If you have less than $10 million to invest, you can go dangle.

That seems to be what securities firms are telling clients.

... this group's real sin is that they aren't wealthy enough for Wall Street securities firms to care about them.

The ones that have e-mailed me all seem to have anywhere between $50,000 and several million dollars' worth of auction- rate securities, either the bonds or the preferred shares sold by closed-end funds.

That's not enough. I don't know where the new line of demarcation exists -- maybe it's $10 million, maybe it's $20 million. There are firms that don't even want to know you unless you walk in the door with $25 million or $50 million.

...

Those are the people the big firms care about, and cater to, and you don't hear any complaints from them about being stuck with auction-rate securities, do you? I suspect that if you have $25 million at one of these outfits, you either wouldn't have been sold this stuff, or your broker or "wealth manager" would have taken care of your problem.

And I find it difficult to believe that if you had, say, $50 million at a firm they would tell you the value of your auction-rate securities was all of a sudden 5 percent lower because, guess what, you can't sell them. UBS did that on March 28, even announcing that this was "the right thing to do" and "in the best interest of our clients."

Say you have $250,000 saved up from a lifetime of toil, or maybe you inherited $2 million, or perhaps you struck it rich on "Antiques Roadshow," and now have a cool $4 million.

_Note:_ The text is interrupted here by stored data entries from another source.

-- ==== Sys2Proof/Tests/Slice0.lean ====
section
/-! SUPPORT. Tests. Expected values are those of 95_test_vectors.md or of the rule a comment names; words are written
from 30_encoding.md R72 to R75. The second half shows, for each statement with hypotheses, a concrete state and operands
that meet them all. -/

namespace Sys2Proof.Tests

open Sys2Proof Sys2Proof.Machine

-- one theorem after another: so many at once ask for more threads than the memory limit gives stacks
set_option Elab.async false

/-! ### Helpers -/

/-- The step completed. -/
def isNext : Out → Bool
  | .next _ => true
  | .fault _ => false
  | .refused _ => false

/-- The state a step that completed left (`State.reset` if it did not). -/
def after : Out → State
  | .next t => t
  | .fault _ => State.reset
  | .refused _ => State.reset

/-- The state in a stop for an enabled exception (`State.reset` if there is none), and its bit. -/
def stopped : Out → Option FpBit × State
  | .fault (.fpEnabledException b t) => (some b, t)
  | .next _ => (none, State.reset)
  | .fault _ => (none, State.reset)
  | .refused _ => (none, State.reset)

theorem eq_next {o : Out} (h : isNext o = true) : o = .next (after o) := by
  cases o <;> simp_all [isNext, after]

theorem eq_fault {o : Out} {b : FpBit} (h : (stopped o).1 = some b) :
    o = .fault (.fpEnabledException b (stopped o).2) := by
  cases o with
  | fault r => cases r <;> simp_all [stopped]
  | next t => simp [stopped] at h
  | refused r => simp [stopped] at h

/-- `RoundsTo`, decided. -/
def rounds (mode : RoundMode) (x : Int) (unit : Nat) (r : Int) : Bool :=
  match mode with
  | .nearest => decide (2 * (x - r * unit).natAbs ≤ unit ∧ (2 * (x - r * unit).natAbs = unit → r % 2 = 0))
  | .zero => decide ((r * unit).natAbs ≤ x.natAbs ∧ (x - r * unit).natAbs < unit ∧ 0 ≤ x * r)
  | .posInf => decide (x ≤ r * unit ∧ r * unit < x + unit)
  | .negInf => decide (r * unit ≤ x ∧ x < r * unit + unit)

theorem roundsTo_of {mode : RoundMode} {x : Int} {unit : Nat} {r : Int} (h : rounds mode x unit r = true) :
    RoundsTo mode x unit r := by
  cases mode <;> simpa only [rounds, RoundsTo, decide_eq_true_eq] using h

/-- After reset, with `f[1]`, `f[2]` and `RN`. -/
def fp (f1 f2 : Dword) (rn : BitVec 2) : State := ((State.reset.writeF 1 f1).writeF 2 f2).withRn rn

/-- `fp` with VE = OE = UE = 1. -/
def trapping (f1 f2 : Dword) (rn : BitVec 2) : State :=
  let s := fp f1 f2 rn
  s.setFpscr { s.fpscr with ve := true, oe := true, ue := true }

/-- After reset, with `x[1]`, `x[3]`, `x[5]` and data accesses admitted from 0x1008 to 0x100F only. -/
def gp (xlen : Xlen) (x1 x3 x5 : Dword) : State :=
  let s := { State.reset with params := { State.reset.params with xlen := xlen }, admitted := [⟨0x1008, 8⟩] }
  ((s.writeX 1 x1).writeX 3 x3).writeX 5 x5

/-- After reset, with `CR[2]` and `pc`. -/
def cr2 (c : CrField) (pc : Dword) : State := (State.reset.writeCr 2 c).setPc pc

/-- LT, GT, EQ, UN. -/
def lt : CrField := ⟨true, false, false, false⟩
def gt : CrField := ⟨false, true, false, false⟩
def eq : CrField := ⟨false, false, true, false⟩
def un : CrField := ⟨false, false, false, true⟩

/-! ### WellFormed: the one check, and the term it refuses -/

theorem test_wf_refuses_fctid : (Instr.fctid 1 2).wf { Config.resetParams with hasFp64Int := false } = false := by decide
theorem test_wf_refuses_fctidz : (Instr.fctidz 1 2).wf { Config.resetParams with hasFp64Int := false } = false := by decide
theorem test_wf_refuses_fcfid : (Instr.fcfid 1 2).wf { Config.resetParams with hasFp64Int := false } = false := by decide
theorem test_wf_admits_fcfid : (Instr.fcfid 1 2).wf Config.resetParams = true := by decide
theorem test_wf_admits_fctiw : (Instr.fctiw 1 2).wf { Config.resetParams with hasFp64Int := false } = true := by decide

/-! ### Decode: every constructor from a word written out field by field, and the refused words of 95 section 6 -/

-- X: OPCD 63, FRT, 0, FRB, XO, Rc
theorem test_decode_frsp : decodeWord true (63#6 ++ 2#5 ++ 0#5 ++ 1#5 ++ 12#10 ++ 0#1) = .instr (.frsp 2 1) := by decide
theorem test_decode_fctiw : decodeWord false (63#6 ++ 2#5 ++ 0#5 ++ 1#5 ++ 14#10 ++ 0#1) = .instr (.fctiw 2 1) := by decide
theorem test_decode_fctiwz : decodeWord false (63#6 ++ 2#5 ++ 0#5 ++ 1#5 ++ 15#10 ++ 0#1) = .instr (.fctiwz 2 1) := by decide
theorem test_decode_fctid : decodeWord true (63#6 ++ 3#5 ++ 0#5 ++ 31#5 ++ 814#10 ++ 0#1) = .instr (.fctid 3 31) := by decide
theorem test_decode_fctidz : decodeWord true (63#6 ++ 3#5 ++ 0#5 ++ 2#5 ++ 815#10 ++ 0#1) = .instr (.fctidz 3 2) := by decide
theorem test_decode_fcfid : decodeWord true (63#6 ++ 1#5 ++ 0#5 ++ 0#5 ++ 846#10 ++ 0#1) = .instr (.fcfid 1 0) := by decide
theorem test_decode_fmr : decodeWord true (63#6 ++ 2#5 ++ 0#5 ++ 4#5 ++ 72#10 ++ 0#1) = .instr (.fmr 2 4) := by decide
-- X, compare: OPCD 63, BF, 0, FRA, FRB, XO, 0
theorem test_decode_fcmpu : decodeWord true (63#6 ++ 7#3 ++ 0#2 ++ 1#5 ++ 2#5 ++ 0#10 ++ 0#1) = .instr (.fcmpu 7 1 2) := by decide
-- A: OPCD 63, FRT, FRA, FRB, FRC, XO, Rc
theorem test_decode_fsub : decodeWord true (63#6 ++ 2#5 ++ 1#5 ++ 5#5 ++ 0#5 ++ 20#5 ++ 0#1) = .instr (.fsub 2 1 5) := by decide
-- XO: OPCD 31, RT, RA, RB, OE, XO, Rc
theorem test_decode_add : decodeWord true (31#6 ++ 3#5 ++ 4#5 ++ 5#5 ++ 0#1 ++ 266#9 ++ 0#1) = .instr (.add 3 4 5) := by decide
-- D: OPCD, FRS or RT, RA, D
theorem test_decode_stfd : decodeWord true (54#6 ++ 2#5 ++ 1#5 ++ 0xFFF8#16) = .instr (.stfd 2 (-8) 1) := by decide
theorem test_decode_lwz : decodeWord true (32#6 ++ 3#5 ++ 1#5 ++ 12#16) = .instr (.lwz 3 12 1) := by decide
-- B: OPCD 16, BO, BI, BD, AA, LK
theorem test_decode_bl : decodeWord true (16#6 ++ 0b01100#5 ++ 8#5 ++ 2#14 ++ 0#1 ++ 0#1) = .instr (.bl 2 2) := by decide
theorem test_decode_bgt : decodeWord true (16#6 ++ 0b01100#5 ++ 9#5 ++ 6#14 ++ 0#1 ++ 0#1) = .instr (.bgt 2 6) := by decide
theorem test_decode_bnl : decodeWord true (16#6 ++ 0b00100#5 ++ 8#5 ++ 0x3FFF#14 ++ 0#1 ++ 0#1) = .instr (.bnl 2 (-1)) := by decide

/-- 95 section 6, "Decode vectors". -/
theorem test_decode_refused :
    decodeWord true 0xFC400891#32 = .refused .recordForm ∧ decodeWord true 0x7C632E14#32 = .refused .overflowForm ∧
    decodeWord true 0x41880009#32 = .refused .linkForm ∧ decodeWord true 0x4188000A#32 = .refused .absoluteForm ∧
    decodeWord true 0x418A0008#32 = .refused .branchCondition ∧ decodeWord true 0xFC41081C#32 = .refused .reservedField ∧
    decodeWord true 0xFD610000#32 = .refused .reservedField ∧ decodeWord true 0xFC4129A8#32 = .refused .reservedField ∧
    decodeWord true 0#32 = .refused .unknownOpcode ∧ decodeWord true 0x60000000#32 = .refused .unknownOpcode := by decide

/-- 95 P3: without `HAS_FP64INT` the word of `fcfid` is refused. -/
theorem test_decode_absent : decodeWord false 0xFC20069C#32 = .refused .absentInstruction := by decide

/-- Fewer than four bytes are no instruction; bytes after the four are left. -/
theorem test_decode_bytes :
    decodeBytes true [0xFC, 0x40, 0x08] = (.refused .truncated, [0xFC, 0x40, 0x08]) ∧
    decodeBytes true [0xFC, 0x40, 0x08, 0x18, 0x7C] = (.instr (.frsp 2 1), [0x7C]) := by decide
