-- ==== Sys2Proof/Decode.lean ====
section
/-! DEFINITION. The decoder and the encoder (30_encoding.md). The opcode map is a table of rows read as R115
and R120 give it: a mask, a match, the operand constraints, and how the operands are read from the opcode
word and from the extension words in the order of R101. -/

namespace Sys2Proof

/-! ## Fields of a word -/

/-- Bits `lo + width - 1 .. lo` of a word, as a number (R10). -/
def field (op : Half) (lo width : Nat) : Nat := op.toNat / 2 ^ lo % 2 ^ width

/-- A 3-bit register field whose lowest bit is `lo` (R103). -/
def regAt (op : Half) (lo : Nat) : RegNo := Fin.ofNat 8 (op.toNat / 2 ^ lo)

/-- Bit `i` of a word. -/
def bitAt (op : Half) (i : Nat) : Bool := decide (op.toNat / 2 ^ i % 2 = 1)

/-- The effective-address field in bits 5:0 (R107). -/
def eaFieldOf (op : Half) : EaField := ⟨regAt op 3, regAt op 0⟩

/-- MOVE's destination field: mode in bits 8:6, register in bits 11:9 (R107). -/
def dstFieldOf (op : Half) : EaField := ⟨regAt op 6, regAt op 9⟩

/-- The standard size field, bits 7:6 (R106); 11 is kept out by the rows. -/
def sizeSS (op : Half) : Size :=
  match field op 6 2 with
  | 0 => .b
  | 1 => .w
  | _ => .l

/-- A one-bit size field: 0 = W, 1 = L (R106). -/
def sizeWL (op : Half) (i : Nat) : Size := if bitAt op i then .l else .w

/-- The code of a condition (R195). -/
def Cond.code : Cond → Nat
  | .t => 0 | .f => 1 | .hi => 2 | .ls => 3 | .cc => 4 | .cs => 5 | .ne => 6 | .eq => 7
  | .vc => 8 | .vs => 9 | .pl => 10 | .mi => 11 | .ge => 12 | .lt => 13 | .gt => 14 | .le => 15

/-- The condition of a code (R195). -/
def Cond.ofCode : Nat → Cond
  | 0 => .t | 1 => .f | 2 => .hi | 3 => .ls | 4 => .cc | 5 => .cs | 6 => .ne | 7 => .eq
  | 8 => .vc | 9 => .vs | 10 => .pl | 11 => .mi | 12 => .ge | 13 => .lt | 14 => .gt | _ => .le

/-- The condition field, bits 11:8 (R111). -/
def condOf (op : Half) : Cond := Cond.ofCode (field op 8 4)

/-! ## Extension words -/

/-- High word first (R104). -/
def joinWords (hi lo : Half) : Word := BitVec.ofNat 32 (hi.toNat * 65536 + lo.toNat)

/-- The high word of a long. -/
def hiWord (v : Word) : Half := BitVec.ofNat 16 (v.toNat / 65536)

/-- The low word of a long. -/
def loWord (v : Word) : Half := BitVec.ofNat 16 v.toNat

/-- The low byte of a word: bits 15:8 are ignored (R109, R110). -/
def loByte (w : Half) : Byte := BitVec.ofNat 8 w.toNat

/-- The brief extension word (R108). -/
def briefOf (w : Half) : Brief :=
  { isA := bitAt w 15, reg := regAt w 12, long := bitAt w 11, scale := Fin.ofNat 4 (w.toNat / 512)
    full := bitAt w 8, disp := loByte w }

/-- The word of a brief extension (R108). -/
def Brief.word (x : Brief) : Half :=
  BitVec.ofNat 16 (x.isA.toNat * 32768 + x.reg.val * 4096 + x.long.toNat * 2048 + x.scale.val * 512 +
    x.full.toNat * 256 + x.disp.toNat)

/-- The general register of a MOVEC or MOVES word: bit 15 and bits 14:12 (R412). -/
def gregOf (w : Half) : GReg := if bitAt w 15 then .a (regAt w 12) else .d (regAt w 12)

/-- Bits 15:12 of a MOVEC or MOVES word. -/
def GReg.bits : GReg → Nat
  | .d n => n.val * 4096
  | .a n => 32768 + n.val * 4096

/-- Read one extension word. -/
def readWord : List Half → Option (Half × List Half)
  | w :: ws => some (w, ws)
  | [] => none

/-- Read a long, high word first (R104). -/
def readLong : List Half → Option (Word × List Half)
  | hi :: lo :: ws => some (joinWords hi lo, ws)
  | _ => none

/-- Read an immediate of a size (R109): the upper byte of a byte immediate is ignored. -/
def readImm (sz : Size) (ws : List Half) : Option (Word × List Half) :=
  match sz with
  | .b => (readWord ws).map fun p => ((loByte p.1).setWidth 32, p.2)
  | .w => (readWord ws).map fun p => (p.1.setWidth 32, p.2)
  | .l => readLong ws

/-- Read the extension words of an effective-address field (R107). -/
def readEa (f : EaField) (sz : Size) (ws : List Half) : Option (Ea × List Half) :=
  match f.mode.val with
  | 0 => some (.dreg f.reg, ws)
  | 1 => some (.areg f.reg, ws)
  | 2 => some (.ind f.reg, ws)
  | 3 => some (.postinc f.reg, ws)
  | 4 => some (.predec f.reg, ws)
  | 5 => (readWord ws).map fun p => (.disp f.reg p.1, p.2)
  | 6 => (readWord ws).map fun p => (.index f.reg (briefOf p.1), p.2)
  | _ =>
    match f.reg.val with
    | 0 => (readWord ws).map fun p => (.absW p.1, p.2)
    | 1 => (readLong ws).map fun p => (.absL p.1, p.2)
    | 2 => (readWord ws).map fun p => (.pcDisp p.1, p.2)
    | 3 => (readWord ws).map fun p => (.pcIndex (briefOf p.1), p.2)
    | 4 => (readImm sz ws).map fun p => (.imm p.1, p.2)
    | _ => none

/-! ## Readers: how a row's operands are read -/

/-- Reads a row's operands from its opcode word and the words after it. -/
abbrev Reader := Half → List Half → Option (Instr × List Half)

/-- No extension word. -/
def rdOp (k : Half → Instr) : Reader := fun op ws => some (k op, ws)

/-- One extension word of the instruction's own. -/
def rdWord (k : Half → Half → Instr) : Reader := fun op ws =>
  (readWord ws).map fun p => (k op p.1, p.2)

/-- One effective address of a fixed size. -/
def rdEa (sz : Size) (k : Half → Ea → Instr) : Reader := fun op ws =>
  (readEa (eaFieldOf op) sz ws).map fun p => (k op p.1, p.2)

/-- One effective address whose size stands in the opcode word. -/
def rdSizedEa (sz : Half → Size) (k : Half → Size → Ea → Instr) : Reader := fun op ws =>
  (readEa (eaFieldOf op) (sz op) ws).map fun p => (k op (sz op) p.1, p.2)

/-- The instruction's own word, then an effective address (R101). -/
def rdWordEa (sz : Half → Size) (k : Half → Size → Half → Ea → Instr) : Reader := fun op ws =>
  (readWord ws).bind fun p => (readEa (eaFieldOf op) (sz op) p.2).map fun q => (k op (sz op) p.1 q.1, q.2)

/-- An immediate of the standard size, then an effective address (R101). -/
def rdImmEa (k : Size → Word → Ea → Instr) : Reader := fun op ws =>
  (readImm (sizeSS op) ws).bind fun p =>
    (readEa (eaFieldOf op) (sizeSS op) p.2).map fun q => (k (sizeSS op) p.1 q.1, q.2)

/-- MOVE: the source's words, then the destination's (R101). -/
def rdMove (sz : Size) (k : Ea → Ea → Instr) : Reader := fun op ws =>
  (readEa (eaFieldOf op) sz ws).bind fun p => (readEa (dstFieldOf op) sz p.2).map fun q => (k p.1 q.1, q.2)

/-- Bcc, BRA, BSR: the 8-bit displacement, or the word when it is 0 (R111). -/
def rdBranch (k : Half → BranchDisp → Instr) : Reader := fun op ws =>
  if field op 0 8 = 0 then (readWord ws).map fun p => (k op (.word p.1), p.2)
  else some (k op (.short (loByte op)), ws)

/-! ## Operand constraints -/

/-- A row's operand constraints beyond mask and match (R115). -/
abbrev Guard := Model → Half → Bool

/-- No constraint. -/
def gAll : Guard := fun _ _ => true

/-- The class of the effective-address field (R113). -/
def gEa (k : EaClass) : Guard := fun _ op => k.admitsField (eaFieldOf op)

/-- Size field not 11 (R106). -/
def gSize : Guard := fun _ op => decide (field op 6 2 ≠ 3)

/-- Size field not 11, and a class. -/
def gSizeEa (k : EaClass) : Guard := fun m op => gSize m op && gEa k m op

/-- Size field not 11, a class, and no An at size B (R113). -/
def gSizeEaNoAnB (k : EaClass) : Guard := fun m op =>
  gSizeEa k m op && decide (¬ (field op 6 2 = 0 ∧ field op 3 3 = 1))

/-- The row exists from mc68010 on (R3). -/
def g10 (g : Guard) : Guard := fun m op => m.atLeast10 && g m op

/-- The pattern is one of R120's, refused on mc68020 only. -/
def g20 (g : Half → Bool) : Guard := fun m op => m.is20 && g op

/-- A branch whose displacement byte is not mc68020's 0xFF (R116: the patterns of R120 come first). -/
def gBranch (g : Half → Bool) : Guard := fun m op => g op && !(m.is20 && decide (field op 0 8 = 255))

/-- A row of the opcode map. -/
structure Row where
  mnemonic : String
  pattern : Half
  mask : Half
  guard : Guard
  read : Reader

/-- A word selects a row (R115). -/
def Row.selects (m : Model) (op : Half) (r : Row) : Bool :=
  decide (op &&& r.mask = r.pattern) && r.guard m op

/-! ## The opcode map (R115, R120), by line (bits 15:12) -/

def rows0 : List Row := [
  ⟨"ORI_to_CCR", 0x003C, 0xFFFF, gAll, rdWord fun _ w => .oriCcr (loByte w)⟩,
  ⟨"ORI_to_SR", 0x007C, 0xFFFF, gAll, rdWord fun _ w => .oriSr w⟩,
  ⟨"ORI", 0x0000, 0xFF00, gSizeEa .dataAlterable, rdImmEa .ori⟩,
  ⟨"ANDI_to_CCR", 0x023C, 0xFFFF, gAll, rdWord fun _ w => .andiCcr (loByte w)⟩,
  ⟨"ANDI_to_SR", 0x027C, 0xFFFF, gAll, rdWord fun _ w => .andiSr w⟩,
  ⟨"ANDI", 0x0200, 0xFF00, gSizeEa .dataAlterable, rdImmEa .andi⟩,
  ⟨"SUBI", 0x0400, 0xFF00, gSizeEa .dataAlterable, rdImmEa .subi⟩,
  ⟨"ADDI", 0x0600, 0xFF00, gSizeEa .dataAlterable, rdImmEa .addi⟩,
  ⟨"BTST", 0x0800, 0xFFC0, gEa .dataNoImm, rdWordEa (fun _ => .b) fun _ _ w ea => .btstI (loByte w) ea⟩,
  ⟨"BCHG", 0x0840, 0xFFC0, gEa .dataAlterable, rdWordEa (fun _ => .b) fun _ _ w ea => .bchgI (loByte w) ea⟩,
  ⟨"BCLR", 0x0880, 0xFFC0, gEa .dataAlterable, rdWordEa (fun _ => .b) fun _ _ w ea => .bclrI (loByte w) ea⟩,
  ⟨"BSET", 0x08C0, 0xFFC0, gEa .dataAlterable, rdWordEa (fun _ => .b) fun _ _ w ea => .bsetI (loByte w) ea⟩,
  ⟨"EORI_to_CCR", 0x0A3C, 0xFFFF, gAll, rdWord fun _ w => .eoriCcr (loByte w)⟩,
  ⟨"EORI_to_SR", 0x0A7C, 0xFFFF, gAll, rdWord fun _ w => .eoriSr w⟩,
  ⟨"EORI", 0x0A00, 0xFF00, gSizeEa .dataAlterable, rdImmEa .eori⟩,
  ⟨"CMPI", 0x0C00, 0xFF00, gSizeEa .dataAlterable, rdImmEa .cmpi⟩,
  ⟨"MOVES", 0x0E00, 0xFF00, g10 (gSizeEa .memoryAlterable),
    rdWordEa sizeSS fun _ sz w ea => .moves sz (bitAt w 11) (gregOf w) ea⟩,
  ⟨"BTST_Dn", 0x0100, 0xF1C0, gEa .data, rdEa .b fun op ea => .btstD (regAt op 9) ea⟩,
  ⟨"BCHG_Dn", 0x0140, 0xF1C0, gEa .dataAlterable, rdEa .b fun op ea => .bchgD (regAt op 9) ea⟩,
  ⟨"BCLR_Dn", 0x0180, 0xF1C0, gEa .dataAlterable, rdEa .b fun op ea => .bclrD (regAt op 9) ea⟩,
  ⟨"BSET_Dn", 0x01C0, 0xF1C0, gEa .dataAlterable, rdEa .b fun op ea => .bsetD (regAt op 9) ea⟩,
  ⟨"MOVEP.W__d16_Ay__Dx", 0x0108, 0xF1F8, gAll, rdWord fun op w => .movepLoadW (regAt op 9) (regAt op 0) w⟩,
  ⟨"MOVEP.L__d16_Ay__Dx", 0x0148, 0xF1F8, gAll, rdWord fun op w => .movepLoadL (regAt op 9) (regAt op 0) w⟩,
  ⟨"MOVEP.W_Dx__d16_Ay", 0x0188, 0xF1F8, gAll, rdWord fun op w => .movepStoreW (regAt op 9) (regAt op 0) w⟩,
  ⟨"MOVEP.L_Dx__d16_Ay", 0x01C8, 0xF1F8, gAll, rdWord fun op w => .movepStoreL (regAt op 9) (regAt op 0) w⟩]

You know what? Keep it. Put it in your mattress. Securities firms, for all their touchy-feely advertising, don't want to know you. They can't make enough from you to justify the expense of an account manager. That seems to be the reason they can afford to alienate the thousands of investors who hold these auction-rate securities.

That seems to be the true bottom line for money managers and clients with only a modest degree of "wealth": They can't make enough from you to justify the expense of an account manager.

Back to the title of this post, I would say that you are not truly wealthy unless you can justify the expense of a great money manager and both he and you are extremely comfortable with a fairly mediocre rate of return because your common goal is extremely low risk to your principal.

To wit, even though ARS were billed as "good as cash", you need the kind of money management talent which would have been able to detect within 30 seconds that such a claim was as dubious as the FASB determined to be the case over a year ago. In fact, your money manager probably would have already known about the FASB change if not actually been one of the professionals lobbying for such a change to begin with.

Remember: You get what you pay for. One way of paying for lower risk is to accept lower yield. One way of paying for higher yield is acceptance of the risk for occasional disruption of access to your principal. You can decide for yourself which way you would prefer to pay. You are truly wealthy if you can: 1) hire a great money manager, 2) instruct him to reduce risk to an extremely low level, and 3) accept the lower rate of return that your manager produces.